TASK GOAL:
For the listing that follows, give again exactly the lines from the one with "def crcStep (w" to the one with "[15, 30, 60, 120, 240]]", including both.

RECORD EXTRACTS:
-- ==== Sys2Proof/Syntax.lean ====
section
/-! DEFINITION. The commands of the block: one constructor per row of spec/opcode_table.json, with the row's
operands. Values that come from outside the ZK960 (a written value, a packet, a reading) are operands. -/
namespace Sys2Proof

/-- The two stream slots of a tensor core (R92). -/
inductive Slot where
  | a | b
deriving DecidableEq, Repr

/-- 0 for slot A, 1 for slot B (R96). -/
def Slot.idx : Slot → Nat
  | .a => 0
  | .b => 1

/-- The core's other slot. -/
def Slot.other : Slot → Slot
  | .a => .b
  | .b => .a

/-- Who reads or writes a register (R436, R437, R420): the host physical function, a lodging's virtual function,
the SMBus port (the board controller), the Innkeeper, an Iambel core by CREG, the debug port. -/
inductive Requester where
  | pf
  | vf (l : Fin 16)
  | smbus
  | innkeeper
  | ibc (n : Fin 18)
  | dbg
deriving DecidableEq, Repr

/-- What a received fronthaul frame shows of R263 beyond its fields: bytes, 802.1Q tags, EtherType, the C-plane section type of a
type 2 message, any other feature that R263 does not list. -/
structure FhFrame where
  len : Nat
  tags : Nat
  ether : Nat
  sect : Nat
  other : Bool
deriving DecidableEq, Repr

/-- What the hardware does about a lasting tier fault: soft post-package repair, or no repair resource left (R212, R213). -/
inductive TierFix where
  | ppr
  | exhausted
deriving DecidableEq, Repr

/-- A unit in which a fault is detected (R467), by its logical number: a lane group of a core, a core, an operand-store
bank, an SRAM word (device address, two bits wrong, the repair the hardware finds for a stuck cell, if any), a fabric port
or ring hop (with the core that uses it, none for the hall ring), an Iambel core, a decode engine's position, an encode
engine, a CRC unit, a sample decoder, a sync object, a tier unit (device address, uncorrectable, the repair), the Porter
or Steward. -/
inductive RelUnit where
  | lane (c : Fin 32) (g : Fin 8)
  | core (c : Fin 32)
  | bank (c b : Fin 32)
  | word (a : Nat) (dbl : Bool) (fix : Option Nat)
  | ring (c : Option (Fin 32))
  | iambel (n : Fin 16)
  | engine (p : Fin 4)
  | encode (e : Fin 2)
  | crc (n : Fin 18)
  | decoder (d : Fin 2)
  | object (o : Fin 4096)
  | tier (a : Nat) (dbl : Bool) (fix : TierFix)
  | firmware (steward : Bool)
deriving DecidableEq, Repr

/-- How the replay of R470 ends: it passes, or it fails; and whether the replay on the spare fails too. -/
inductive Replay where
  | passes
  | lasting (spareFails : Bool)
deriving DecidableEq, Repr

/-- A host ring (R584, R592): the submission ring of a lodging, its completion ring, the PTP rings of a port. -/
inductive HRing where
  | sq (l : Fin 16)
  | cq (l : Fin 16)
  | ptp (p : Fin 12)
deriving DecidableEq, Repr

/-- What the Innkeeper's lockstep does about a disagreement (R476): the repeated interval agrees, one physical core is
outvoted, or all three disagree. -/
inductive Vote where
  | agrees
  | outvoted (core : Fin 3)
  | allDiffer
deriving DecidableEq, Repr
* * *
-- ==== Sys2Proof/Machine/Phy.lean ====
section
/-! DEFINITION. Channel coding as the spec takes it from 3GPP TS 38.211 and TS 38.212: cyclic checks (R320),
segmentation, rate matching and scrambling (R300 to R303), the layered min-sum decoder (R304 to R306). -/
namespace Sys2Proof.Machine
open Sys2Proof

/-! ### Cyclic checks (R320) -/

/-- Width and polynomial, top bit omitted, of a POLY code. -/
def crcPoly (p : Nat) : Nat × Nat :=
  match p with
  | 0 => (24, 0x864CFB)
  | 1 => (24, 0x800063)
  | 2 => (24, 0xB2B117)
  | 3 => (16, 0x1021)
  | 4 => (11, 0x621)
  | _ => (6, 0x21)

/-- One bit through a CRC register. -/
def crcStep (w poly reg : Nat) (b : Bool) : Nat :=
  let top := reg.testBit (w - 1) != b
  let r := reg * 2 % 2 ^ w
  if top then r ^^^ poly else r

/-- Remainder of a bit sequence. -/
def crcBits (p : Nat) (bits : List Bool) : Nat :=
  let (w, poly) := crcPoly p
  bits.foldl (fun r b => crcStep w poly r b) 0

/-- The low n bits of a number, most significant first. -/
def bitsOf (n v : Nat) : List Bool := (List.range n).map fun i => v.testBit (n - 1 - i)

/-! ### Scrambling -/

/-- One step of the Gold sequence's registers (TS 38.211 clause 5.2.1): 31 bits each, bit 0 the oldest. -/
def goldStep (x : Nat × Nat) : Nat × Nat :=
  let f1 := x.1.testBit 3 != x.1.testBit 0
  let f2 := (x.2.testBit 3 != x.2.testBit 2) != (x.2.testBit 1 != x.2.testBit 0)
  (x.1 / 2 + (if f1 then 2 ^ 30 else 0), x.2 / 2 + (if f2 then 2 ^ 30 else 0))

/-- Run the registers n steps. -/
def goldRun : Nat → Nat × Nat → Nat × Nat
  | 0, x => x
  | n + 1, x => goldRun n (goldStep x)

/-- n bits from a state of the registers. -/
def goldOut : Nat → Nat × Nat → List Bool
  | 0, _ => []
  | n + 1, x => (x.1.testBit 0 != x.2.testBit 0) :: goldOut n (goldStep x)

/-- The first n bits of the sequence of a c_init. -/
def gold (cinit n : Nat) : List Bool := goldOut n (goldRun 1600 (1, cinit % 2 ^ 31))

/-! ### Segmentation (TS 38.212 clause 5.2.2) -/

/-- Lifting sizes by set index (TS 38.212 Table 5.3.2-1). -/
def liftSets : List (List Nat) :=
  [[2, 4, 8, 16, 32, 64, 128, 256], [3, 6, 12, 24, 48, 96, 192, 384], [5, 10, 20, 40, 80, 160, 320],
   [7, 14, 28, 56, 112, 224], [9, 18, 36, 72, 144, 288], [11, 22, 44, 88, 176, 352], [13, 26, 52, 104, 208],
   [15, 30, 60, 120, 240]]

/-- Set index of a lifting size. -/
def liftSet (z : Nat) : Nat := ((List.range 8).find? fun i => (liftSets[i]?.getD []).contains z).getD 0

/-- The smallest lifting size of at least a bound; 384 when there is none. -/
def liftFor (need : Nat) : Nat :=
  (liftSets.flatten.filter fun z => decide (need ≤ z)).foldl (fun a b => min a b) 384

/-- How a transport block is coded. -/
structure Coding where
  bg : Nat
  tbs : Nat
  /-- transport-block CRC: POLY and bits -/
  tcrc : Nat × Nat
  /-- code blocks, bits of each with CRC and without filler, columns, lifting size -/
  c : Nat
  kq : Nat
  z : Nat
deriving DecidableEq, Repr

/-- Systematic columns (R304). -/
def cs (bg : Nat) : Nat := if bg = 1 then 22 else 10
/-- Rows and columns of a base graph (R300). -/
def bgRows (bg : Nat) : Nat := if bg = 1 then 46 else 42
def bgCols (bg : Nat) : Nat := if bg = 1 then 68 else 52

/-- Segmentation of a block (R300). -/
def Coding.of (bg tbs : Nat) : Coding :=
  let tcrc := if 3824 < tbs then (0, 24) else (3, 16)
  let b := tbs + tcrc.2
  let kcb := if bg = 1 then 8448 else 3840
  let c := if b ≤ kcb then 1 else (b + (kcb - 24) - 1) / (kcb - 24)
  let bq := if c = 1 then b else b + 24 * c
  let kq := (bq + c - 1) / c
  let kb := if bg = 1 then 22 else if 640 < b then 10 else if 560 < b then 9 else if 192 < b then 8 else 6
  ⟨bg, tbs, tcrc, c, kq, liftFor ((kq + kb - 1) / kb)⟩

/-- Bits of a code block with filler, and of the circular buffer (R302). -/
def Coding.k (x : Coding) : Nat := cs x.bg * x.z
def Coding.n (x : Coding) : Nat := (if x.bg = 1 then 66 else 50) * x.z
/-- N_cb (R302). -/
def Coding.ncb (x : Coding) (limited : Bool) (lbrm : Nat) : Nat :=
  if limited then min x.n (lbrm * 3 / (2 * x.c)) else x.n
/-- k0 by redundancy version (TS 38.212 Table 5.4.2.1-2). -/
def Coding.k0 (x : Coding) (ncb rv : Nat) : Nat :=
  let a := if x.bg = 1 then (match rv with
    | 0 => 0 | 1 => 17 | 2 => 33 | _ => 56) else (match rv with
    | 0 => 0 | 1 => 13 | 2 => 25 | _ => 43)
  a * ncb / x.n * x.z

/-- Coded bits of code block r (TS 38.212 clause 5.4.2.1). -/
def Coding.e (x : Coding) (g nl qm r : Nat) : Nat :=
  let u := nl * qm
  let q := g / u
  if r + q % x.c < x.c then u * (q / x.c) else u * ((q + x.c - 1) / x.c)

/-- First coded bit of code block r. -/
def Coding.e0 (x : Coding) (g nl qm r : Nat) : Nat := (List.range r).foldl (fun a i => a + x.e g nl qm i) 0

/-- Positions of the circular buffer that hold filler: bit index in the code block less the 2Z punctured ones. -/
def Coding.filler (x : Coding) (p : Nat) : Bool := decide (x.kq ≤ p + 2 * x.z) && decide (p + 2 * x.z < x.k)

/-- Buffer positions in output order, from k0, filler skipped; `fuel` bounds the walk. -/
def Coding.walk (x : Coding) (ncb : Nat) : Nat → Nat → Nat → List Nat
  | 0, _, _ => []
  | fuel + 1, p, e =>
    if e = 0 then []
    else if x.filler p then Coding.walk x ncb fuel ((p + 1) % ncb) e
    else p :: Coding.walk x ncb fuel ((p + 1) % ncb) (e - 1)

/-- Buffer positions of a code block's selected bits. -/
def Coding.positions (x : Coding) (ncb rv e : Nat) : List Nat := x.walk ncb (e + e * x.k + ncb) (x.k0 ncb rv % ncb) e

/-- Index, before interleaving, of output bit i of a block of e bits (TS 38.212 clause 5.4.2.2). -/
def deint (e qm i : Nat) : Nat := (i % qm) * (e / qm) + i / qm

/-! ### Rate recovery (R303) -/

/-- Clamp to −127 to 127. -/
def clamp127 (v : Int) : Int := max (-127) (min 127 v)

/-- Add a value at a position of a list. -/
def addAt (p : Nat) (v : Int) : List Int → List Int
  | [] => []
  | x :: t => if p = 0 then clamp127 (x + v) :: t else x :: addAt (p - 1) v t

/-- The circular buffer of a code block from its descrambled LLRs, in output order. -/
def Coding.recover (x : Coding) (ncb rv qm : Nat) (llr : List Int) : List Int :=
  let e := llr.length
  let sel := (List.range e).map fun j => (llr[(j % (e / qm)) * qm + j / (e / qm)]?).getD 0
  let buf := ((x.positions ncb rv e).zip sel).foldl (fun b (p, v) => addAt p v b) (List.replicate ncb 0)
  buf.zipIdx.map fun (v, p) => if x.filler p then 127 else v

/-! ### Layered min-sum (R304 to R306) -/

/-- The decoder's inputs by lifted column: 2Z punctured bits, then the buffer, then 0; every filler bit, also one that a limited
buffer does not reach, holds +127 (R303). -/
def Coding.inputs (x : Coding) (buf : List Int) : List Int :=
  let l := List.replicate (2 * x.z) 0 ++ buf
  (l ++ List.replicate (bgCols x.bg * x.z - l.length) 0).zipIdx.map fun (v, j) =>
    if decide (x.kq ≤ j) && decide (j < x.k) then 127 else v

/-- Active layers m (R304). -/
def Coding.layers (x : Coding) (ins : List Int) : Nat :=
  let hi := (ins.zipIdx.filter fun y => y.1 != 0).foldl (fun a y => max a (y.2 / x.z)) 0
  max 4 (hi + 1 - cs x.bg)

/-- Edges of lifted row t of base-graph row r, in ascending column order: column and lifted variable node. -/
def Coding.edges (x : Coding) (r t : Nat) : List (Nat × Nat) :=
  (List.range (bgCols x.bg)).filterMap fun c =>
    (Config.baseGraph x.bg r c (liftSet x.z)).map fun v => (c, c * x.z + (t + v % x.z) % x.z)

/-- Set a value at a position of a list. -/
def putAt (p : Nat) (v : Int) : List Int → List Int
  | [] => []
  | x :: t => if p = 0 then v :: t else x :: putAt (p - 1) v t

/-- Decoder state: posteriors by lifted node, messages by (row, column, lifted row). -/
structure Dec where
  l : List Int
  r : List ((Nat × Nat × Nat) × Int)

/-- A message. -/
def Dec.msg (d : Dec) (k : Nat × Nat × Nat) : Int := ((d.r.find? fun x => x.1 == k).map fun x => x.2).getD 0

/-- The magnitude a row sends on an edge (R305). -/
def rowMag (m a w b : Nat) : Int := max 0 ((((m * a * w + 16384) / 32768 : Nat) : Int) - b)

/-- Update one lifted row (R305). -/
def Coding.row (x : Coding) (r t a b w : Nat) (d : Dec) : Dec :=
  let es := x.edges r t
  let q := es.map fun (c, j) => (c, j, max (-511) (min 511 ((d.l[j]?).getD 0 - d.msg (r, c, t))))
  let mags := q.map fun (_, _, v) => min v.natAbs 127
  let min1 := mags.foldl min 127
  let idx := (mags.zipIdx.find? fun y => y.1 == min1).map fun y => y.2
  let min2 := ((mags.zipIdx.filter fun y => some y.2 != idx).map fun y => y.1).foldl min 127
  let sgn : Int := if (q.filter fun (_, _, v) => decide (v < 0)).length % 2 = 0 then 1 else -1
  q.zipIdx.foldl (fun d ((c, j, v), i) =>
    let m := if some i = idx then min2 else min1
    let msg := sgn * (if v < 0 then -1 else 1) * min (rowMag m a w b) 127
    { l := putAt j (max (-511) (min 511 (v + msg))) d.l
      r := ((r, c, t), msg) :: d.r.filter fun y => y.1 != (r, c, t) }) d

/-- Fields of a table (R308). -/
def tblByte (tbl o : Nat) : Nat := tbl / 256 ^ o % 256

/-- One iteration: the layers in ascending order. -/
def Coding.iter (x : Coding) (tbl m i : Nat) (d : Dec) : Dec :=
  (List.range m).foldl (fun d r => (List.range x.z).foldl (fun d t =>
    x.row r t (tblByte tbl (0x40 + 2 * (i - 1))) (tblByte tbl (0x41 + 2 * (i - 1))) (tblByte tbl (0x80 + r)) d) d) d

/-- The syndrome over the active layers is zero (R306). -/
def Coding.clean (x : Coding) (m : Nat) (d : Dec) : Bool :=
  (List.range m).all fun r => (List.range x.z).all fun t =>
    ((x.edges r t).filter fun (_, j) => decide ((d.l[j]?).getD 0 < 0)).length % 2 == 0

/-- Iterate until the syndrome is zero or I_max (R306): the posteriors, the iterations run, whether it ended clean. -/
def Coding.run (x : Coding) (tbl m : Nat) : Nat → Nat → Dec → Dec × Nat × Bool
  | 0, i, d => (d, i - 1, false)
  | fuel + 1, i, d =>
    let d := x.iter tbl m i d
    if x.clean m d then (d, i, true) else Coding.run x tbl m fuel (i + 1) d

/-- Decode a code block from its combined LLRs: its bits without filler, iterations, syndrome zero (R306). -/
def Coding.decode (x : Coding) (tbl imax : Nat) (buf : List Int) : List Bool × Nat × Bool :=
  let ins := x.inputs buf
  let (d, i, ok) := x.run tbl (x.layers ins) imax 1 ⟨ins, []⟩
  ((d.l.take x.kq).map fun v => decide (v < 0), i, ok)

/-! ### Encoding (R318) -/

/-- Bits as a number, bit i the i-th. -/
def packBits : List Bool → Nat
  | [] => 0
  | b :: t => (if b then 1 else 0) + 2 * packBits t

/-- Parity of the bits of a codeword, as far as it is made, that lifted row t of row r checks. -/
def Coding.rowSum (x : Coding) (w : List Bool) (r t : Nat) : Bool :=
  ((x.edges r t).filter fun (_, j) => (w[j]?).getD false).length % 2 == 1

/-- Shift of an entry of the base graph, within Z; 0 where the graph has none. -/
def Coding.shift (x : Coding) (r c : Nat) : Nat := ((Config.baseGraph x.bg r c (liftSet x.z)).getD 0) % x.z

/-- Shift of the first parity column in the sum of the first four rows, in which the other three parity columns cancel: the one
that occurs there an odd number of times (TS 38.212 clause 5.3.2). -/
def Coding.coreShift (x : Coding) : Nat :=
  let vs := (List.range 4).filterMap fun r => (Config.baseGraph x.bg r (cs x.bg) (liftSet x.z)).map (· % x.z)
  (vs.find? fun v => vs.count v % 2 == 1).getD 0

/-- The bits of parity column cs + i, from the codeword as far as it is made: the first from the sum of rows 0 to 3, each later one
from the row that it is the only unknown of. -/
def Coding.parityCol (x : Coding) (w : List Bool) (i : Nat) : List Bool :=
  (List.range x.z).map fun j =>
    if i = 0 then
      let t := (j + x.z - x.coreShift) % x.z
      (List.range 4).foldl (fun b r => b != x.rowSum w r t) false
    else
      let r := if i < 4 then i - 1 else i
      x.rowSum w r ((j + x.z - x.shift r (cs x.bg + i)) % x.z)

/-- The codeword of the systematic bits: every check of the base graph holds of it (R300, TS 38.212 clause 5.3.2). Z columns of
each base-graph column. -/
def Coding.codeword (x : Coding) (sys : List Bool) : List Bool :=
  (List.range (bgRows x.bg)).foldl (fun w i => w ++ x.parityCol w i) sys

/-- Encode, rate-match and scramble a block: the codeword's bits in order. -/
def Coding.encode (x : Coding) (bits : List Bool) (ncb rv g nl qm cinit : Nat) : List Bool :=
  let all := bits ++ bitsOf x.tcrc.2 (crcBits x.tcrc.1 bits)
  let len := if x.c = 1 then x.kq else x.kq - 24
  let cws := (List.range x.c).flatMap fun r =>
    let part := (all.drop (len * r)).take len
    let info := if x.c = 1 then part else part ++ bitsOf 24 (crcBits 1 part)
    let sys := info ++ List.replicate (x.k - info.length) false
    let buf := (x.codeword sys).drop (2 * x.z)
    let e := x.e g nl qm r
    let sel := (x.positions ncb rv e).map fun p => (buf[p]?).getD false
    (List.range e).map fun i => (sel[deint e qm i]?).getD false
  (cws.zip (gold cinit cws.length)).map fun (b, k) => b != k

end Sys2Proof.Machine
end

WRITTEN SOLUTION:
def crcStep (w poly reg : Nat) (b : Bool) : Nat :=
  let top := reg.testBit (w - 1) != b
  let r := reg * 2 % 2 ^ w
  if top then r ^^^ poly else r

/-- Remainder of a bit sequence. -/
def crcBits (p : Nat) (bits : List Bool) : Nat :=
  let (w, poly) := crcPoly p
  bits.foldl (fun r b => crcStep w poly r b) 0

/-- The low n bits of a number, most significant first. -/
def bitsOf (n v : Nat) : List Bool := (List.range n).map fun i => v.testBit (n - 1 - i)

/-! ### Scrambling -/

/-- One step of the Gold sequence's registers (TS 38.211 clause 5.2.1): 31 bits each, bit 0 the oldest. -/
def goldStep (x : Nat × Nat) : Nat × Nat :=
  let f1 := x.1.testBit 3 != x.1.testBit 0
  let f2 := (x.2.testBit 3 != x.2.testBit 2) != (x.2.testBit 1 != x.2.testBit 0)
  (x.1 / 2 + (if f1 then 2 ^ 30 else 0), x.2 / 2 + (if f2 then 2 ^ 30 else 0))

/-- Run the registers n steps. -/
def goldRun : Nat → Nat × Nat → Nat × Nat
  | 0, x => x
  | n + 1, x => goldRun n (goldStep x)

/-- n bits from a state of the registers. -/
def goldOut : Nat → Nat × Nat → List Bool
  | 0, _ => []
  | n + 1, x => (x.1.testBit 0 != x.2.testBit 0) :: goldOut n (goldStep x)

/-- The first n bits of the sequence of a c_init. -/
def gold (cinit n : Nat) : List Bool := goldOut n (goldRun 1600 (1, cinit % 2 ^ 31))

/-! ### Segmentation (TS 38.212 clause 5.2.2) -/

/-- Lifting sizes by set index (TS 38.212 Table 5.3.2-1). -/
def liftSets : List (List Nat) :=
  [[2, 4, 8, 16, 32, 64, 128, 256], [3, 6, 12, 24, 48, 96, 192, 384], [5, 10, 20, 40, 80, 160, 320],
   [7, 14, 28, 56, 112, 224], [9, 18, 36, 72, 144, 288], [11, 22, 44, 88, 176, 352], [13, 26, 52, 104, 208],
   [15, 30, 60, 120, 240]]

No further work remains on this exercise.